Records provided

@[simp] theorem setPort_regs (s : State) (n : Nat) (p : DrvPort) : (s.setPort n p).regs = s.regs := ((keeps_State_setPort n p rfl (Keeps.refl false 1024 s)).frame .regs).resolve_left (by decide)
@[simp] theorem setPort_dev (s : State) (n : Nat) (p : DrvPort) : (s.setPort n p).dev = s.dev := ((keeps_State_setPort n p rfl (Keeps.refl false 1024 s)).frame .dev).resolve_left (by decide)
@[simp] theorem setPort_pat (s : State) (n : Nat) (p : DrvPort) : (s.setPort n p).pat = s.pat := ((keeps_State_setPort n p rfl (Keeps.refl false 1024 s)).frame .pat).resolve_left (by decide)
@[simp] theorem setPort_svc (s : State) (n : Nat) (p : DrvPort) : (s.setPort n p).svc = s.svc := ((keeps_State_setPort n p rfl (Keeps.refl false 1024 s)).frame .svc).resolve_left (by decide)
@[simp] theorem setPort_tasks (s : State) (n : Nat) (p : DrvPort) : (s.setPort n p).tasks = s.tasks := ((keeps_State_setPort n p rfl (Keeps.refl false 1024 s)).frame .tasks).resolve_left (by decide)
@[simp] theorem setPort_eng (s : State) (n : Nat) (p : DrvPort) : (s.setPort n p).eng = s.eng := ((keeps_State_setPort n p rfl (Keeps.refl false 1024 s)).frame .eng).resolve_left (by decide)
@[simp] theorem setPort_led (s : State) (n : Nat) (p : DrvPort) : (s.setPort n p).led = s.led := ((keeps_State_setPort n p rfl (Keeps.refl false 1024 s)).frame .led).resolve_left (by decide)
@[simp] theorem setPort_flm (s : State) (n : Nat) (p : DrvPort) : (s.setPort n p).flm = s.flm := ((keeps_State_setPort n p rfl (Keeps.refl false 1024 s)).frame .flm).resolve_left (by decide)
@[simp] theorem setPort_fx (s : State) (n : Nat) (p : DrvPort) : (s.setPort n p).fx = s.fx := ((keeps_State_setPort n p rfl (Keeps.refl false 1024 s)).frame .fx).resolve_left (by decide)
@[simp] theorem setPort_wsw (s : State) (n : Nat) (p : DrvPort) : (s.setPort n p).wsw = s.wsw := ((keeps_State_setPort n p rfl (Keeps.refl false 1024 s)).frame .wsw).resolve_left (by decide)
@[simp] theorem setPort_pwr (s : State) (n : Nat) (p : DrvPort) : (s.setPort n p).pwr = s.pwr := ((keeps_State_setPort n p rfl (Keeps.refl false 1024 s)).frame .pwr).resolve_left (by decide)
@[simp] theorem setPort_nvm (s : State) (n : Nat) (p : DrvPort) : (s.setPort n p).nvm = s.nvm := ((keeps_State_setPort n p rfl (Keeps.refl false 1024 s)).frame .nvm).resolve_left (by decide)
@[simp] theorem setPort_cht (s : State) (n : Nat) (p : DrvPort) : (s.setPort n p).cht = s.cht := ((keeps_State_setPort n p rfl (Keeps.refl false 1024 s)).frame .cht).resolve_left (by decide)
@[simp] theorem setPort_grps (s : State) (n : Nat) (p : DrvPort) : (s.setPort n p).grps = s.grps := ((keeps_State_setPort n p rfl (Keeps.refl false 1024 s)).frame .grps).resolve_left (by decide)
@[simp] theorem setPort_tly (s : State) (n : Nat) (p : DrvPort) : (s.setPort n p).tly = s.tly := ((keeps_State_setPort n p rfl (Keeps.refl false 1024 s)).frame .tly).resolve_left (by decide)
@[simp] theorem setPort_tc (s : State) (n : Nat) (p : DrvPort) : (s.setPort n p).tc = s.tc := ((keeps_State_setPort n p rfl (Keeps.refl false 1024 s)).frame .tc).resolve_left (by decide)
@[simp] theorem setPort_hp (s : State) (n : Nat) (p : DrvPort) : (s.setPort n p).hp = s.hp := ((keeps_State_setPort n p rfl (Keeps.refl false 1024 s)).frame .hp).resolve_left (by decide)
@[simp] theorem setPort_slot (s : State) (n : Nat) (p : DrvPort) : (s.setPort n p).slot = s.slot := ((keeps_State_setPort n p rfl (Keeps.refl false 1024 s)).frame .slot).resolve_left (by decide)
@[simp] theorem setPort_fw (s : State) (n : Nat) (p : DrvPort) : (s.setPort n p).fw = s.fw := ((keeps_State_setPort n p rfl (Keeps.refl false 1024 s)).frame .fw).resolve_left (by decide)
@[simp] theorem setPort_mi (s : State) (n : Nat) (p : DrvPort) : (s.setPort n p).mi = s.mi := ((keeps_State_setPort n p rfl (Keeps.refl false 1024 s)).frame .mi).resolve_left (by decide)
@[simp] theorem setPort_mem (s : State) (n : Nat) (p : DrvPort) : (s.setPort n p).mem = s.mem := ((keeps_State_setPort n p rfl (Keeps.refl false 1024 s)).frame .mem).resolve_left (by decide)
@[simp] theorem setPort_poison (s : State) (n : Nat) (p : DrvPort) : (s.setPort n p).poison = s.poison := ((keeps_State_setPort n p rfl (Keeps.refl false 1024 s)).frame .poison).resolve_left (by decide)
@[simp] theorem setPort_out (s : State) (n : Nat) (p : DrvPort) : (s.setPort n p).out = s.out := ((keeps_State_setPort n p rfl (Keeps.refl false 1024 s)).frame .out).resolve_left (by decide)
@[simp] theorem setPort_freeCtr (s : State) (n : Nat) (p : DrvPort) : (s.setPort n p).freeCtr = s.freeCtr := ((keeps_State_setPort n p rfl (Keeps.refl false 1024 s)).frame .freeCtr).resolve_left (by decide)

What is being asked
Repeat the data in full, matching each line exactly.

Response below
@[simp] theorem setPort_regs (s : State) (n : Nat) (p : DrvPort) : (s.setPort n p).regs = s.regs := ((keeps_State_setPort n p rfl (Keeps.refl false 1024 s)).frame .regs).resolve_left (by decide)
@[simp] theorem setPort_dev (s : State) (n : Nat) (p : DrvPort) : (s.setPort n p).dev = s.dev := ((keeps_State_setPort n p rfl (Keeps.refl false 1024 s)).frame .dev).resolve_left (by decide)
@[simp] theorem setPort_pat (s : State) (n : Nat) (p : DrvPort) : (s.setPort n p).pat = s.pat := ((keeps_State_setPort n p rfl (Keeps.refl false 1024 s)).frame .pat).resolve_left (by decide)
@[simp] theorem setPort_svc (s : State) (n : Nat) (p : DrvPort) : (s.setPort n p).svc = s.svc := ((keeps_State_setPort n p rfl (Keeps.refl false 1024 s)).frame .svc).resolve_left (by decide)
@[simp] theorem setPort_tasks (s : State) (n : Nat) (p : DrvPort) : (s.setPort n p).tasks = s.tasks := ((keeps_State_setPort n p rfl (Keeps.refl false 1024 s)).frame .tasks).resolve_left (by decide)
@[simp] theorem setPort_eng (s : State) (n : Nat) (p : DrvPort) : (s.setPort n p).eng = s.eng := ((keeps_State_setPort n p rfl (Keeps.refl false 1024 s)).frame .eng).resolve_left (by decide)
@[simp] theorem setPort_led (s : State) (n : Nat) (p : DrvPort) : (s.setPort n p).led = s.led := ((keeps_State_setPort n p rfl (Keeps.refl false 1024 s)).frame .led).resolve_left (by decide)
@[simp] theorem setPort_flm (s : State) (n : Nat) (p : DrvPort) : (s.setPort n p).flm = s.flm := ((keeps_State_setPort n p rfl (Keeps.refl false 1024 s)).frame .flm).resolve_left (by decide)
@[simp] theorem setPort_fx (s : State) (n : Nat) (p : DrvPort) : (s.setPort n p).fx = s.fx := ((keeps_State_setPort n p rfl (Keeps.refl false 1024 s)).frame .fx).resolve_left (by decide)
@[simp] theorem setPort_wsw (s : State) (n : Nat) (p : DrvPort) : (s.setPort n p).wsw = s.wsw := ((keeps_State_setPort n p rfl (Keeps.refl false 1024 s)).frame .wsw).resolve_left (by decide)
@[simp] theorem setPort_pwr (s : State) (n : Nat) (p : DrvPort) : (s.setPort n p).pwr = s.pwr := ((keeps_State_setPort n p rfl (Keeps.refl false 1024 s)).frame .pwr).resolve_left (by decide)
@[simp] theorem setPort_nvm (s : State) (n : Nat) (p : DrvPort) : (s.setPort n p).nvm = s.nvm := ((keeps_State_setPort n p rfl (Keeps.refl false 1024 s)).frame .nvm).resolve_left (by decide)
@[simp] theorem setPort_cht (s : State) (n : Nat) (p : DrvPort) : (s.setPort n p).cht = s.cht := ((keeps_State_setPort n p rfl (Keeps.refl false 1024 s)).frame .cht).resolve_left (by decide)
@[simp] theorem setPort_grps (s : State) (n : Nat) (p : DrvPort) : (s.setPort n p).grps = s.grps := ((keeps_State_setPort n p rfl (Keeps.refl false 1024 s)).frame .grps).resolve_left (by decide)
@[simp] theorem setPort_tly (s : State) (n : Nat) (p : DrvPort) : (s.setPort n p).tly = s.tly := ((keeps_State_setPort n p rfl (Keeps.refl false 1024 s)).frame .tly).resolve_left (by decide)
@[simp] theorem setPort_tc (s : State) (n : Nat) (p : DrvPort) : (s.setPort n p).tc = s.tc := ((keeps_State_setPort n p rfl (Keeps.refl false 1024 s)).frame .tc).resolve_left (by decide)
@[simp] theorem setPort_hp (s : State) (n : Nat) (p : DrvPort) : (s.setPort n p).hp = s.hp := ((keeps_State_setPort n p rfl (Keeps.refl false 1024 s)).frame .hp).resolve_left (by decide)
@[simp] theorem setPort_slot (s : State) (n : Nat) (p : DrvPort) : (s.setPort n p).slot = s.slot := ((keeps_State_setPort n p rfl (Keeps.refl false 1024 s)).frame .slot).resolve_left (by decide)
@[simp] theorem setPort_fw (s : State) (n : Nat) (p : DrvPort) : (s.setPort n p).fw = s.fw := ((keeps_State_setPort n p rfl (Keeps.refl false 1024 s)).frame .fw).resolve_left (by decide)
@[simp] theorem setPort_mi (s : State) (n : Nat) (p : DrvPort) : (s.setPort n p).mi = s.mi := ((keeps_State_setPort n p rfl (Keeps.refl false 1024 s)).frame .mi).resolve_left (by decide)
@[simp] theorem setPort_mem (s : State) (n : Nat) (p : DrvPort) : (s.setPort n p).mem = s.mem := ((keeps_State_setPort n p rfl (Keeps.refl false 1024 s)).frame .mem).resolve_left (by decide)
@[simp] theorem setPort_poison (s : State) (n : Nat) (p : DrvPort) : (s.setPort n p).poison = s.poison := ((keeps_State_setPort n p rfl (Keeps.refl false 1024 s)).frame .poison).resolve_left (by decide)
@[simp] theorem setPort_out (s : State) (n : Nat) (p : DrvPort) : (s.setPort n p).out = s.out := ((keeps_State_setPort n p rfl (Keeps.refl false 1024 s)).frame .out).resolve_left (by decide)
@[simp] theorem setPort_freeCtr (s : State) (n : Nat) (p : DrvPort) : (s.setPort n p).freeCtr = s.freeCtr := ((keeps_State_setPort n p rfl (Keeps.refl false 1024 s)).frame .freeCtr).resolve_left (by decide)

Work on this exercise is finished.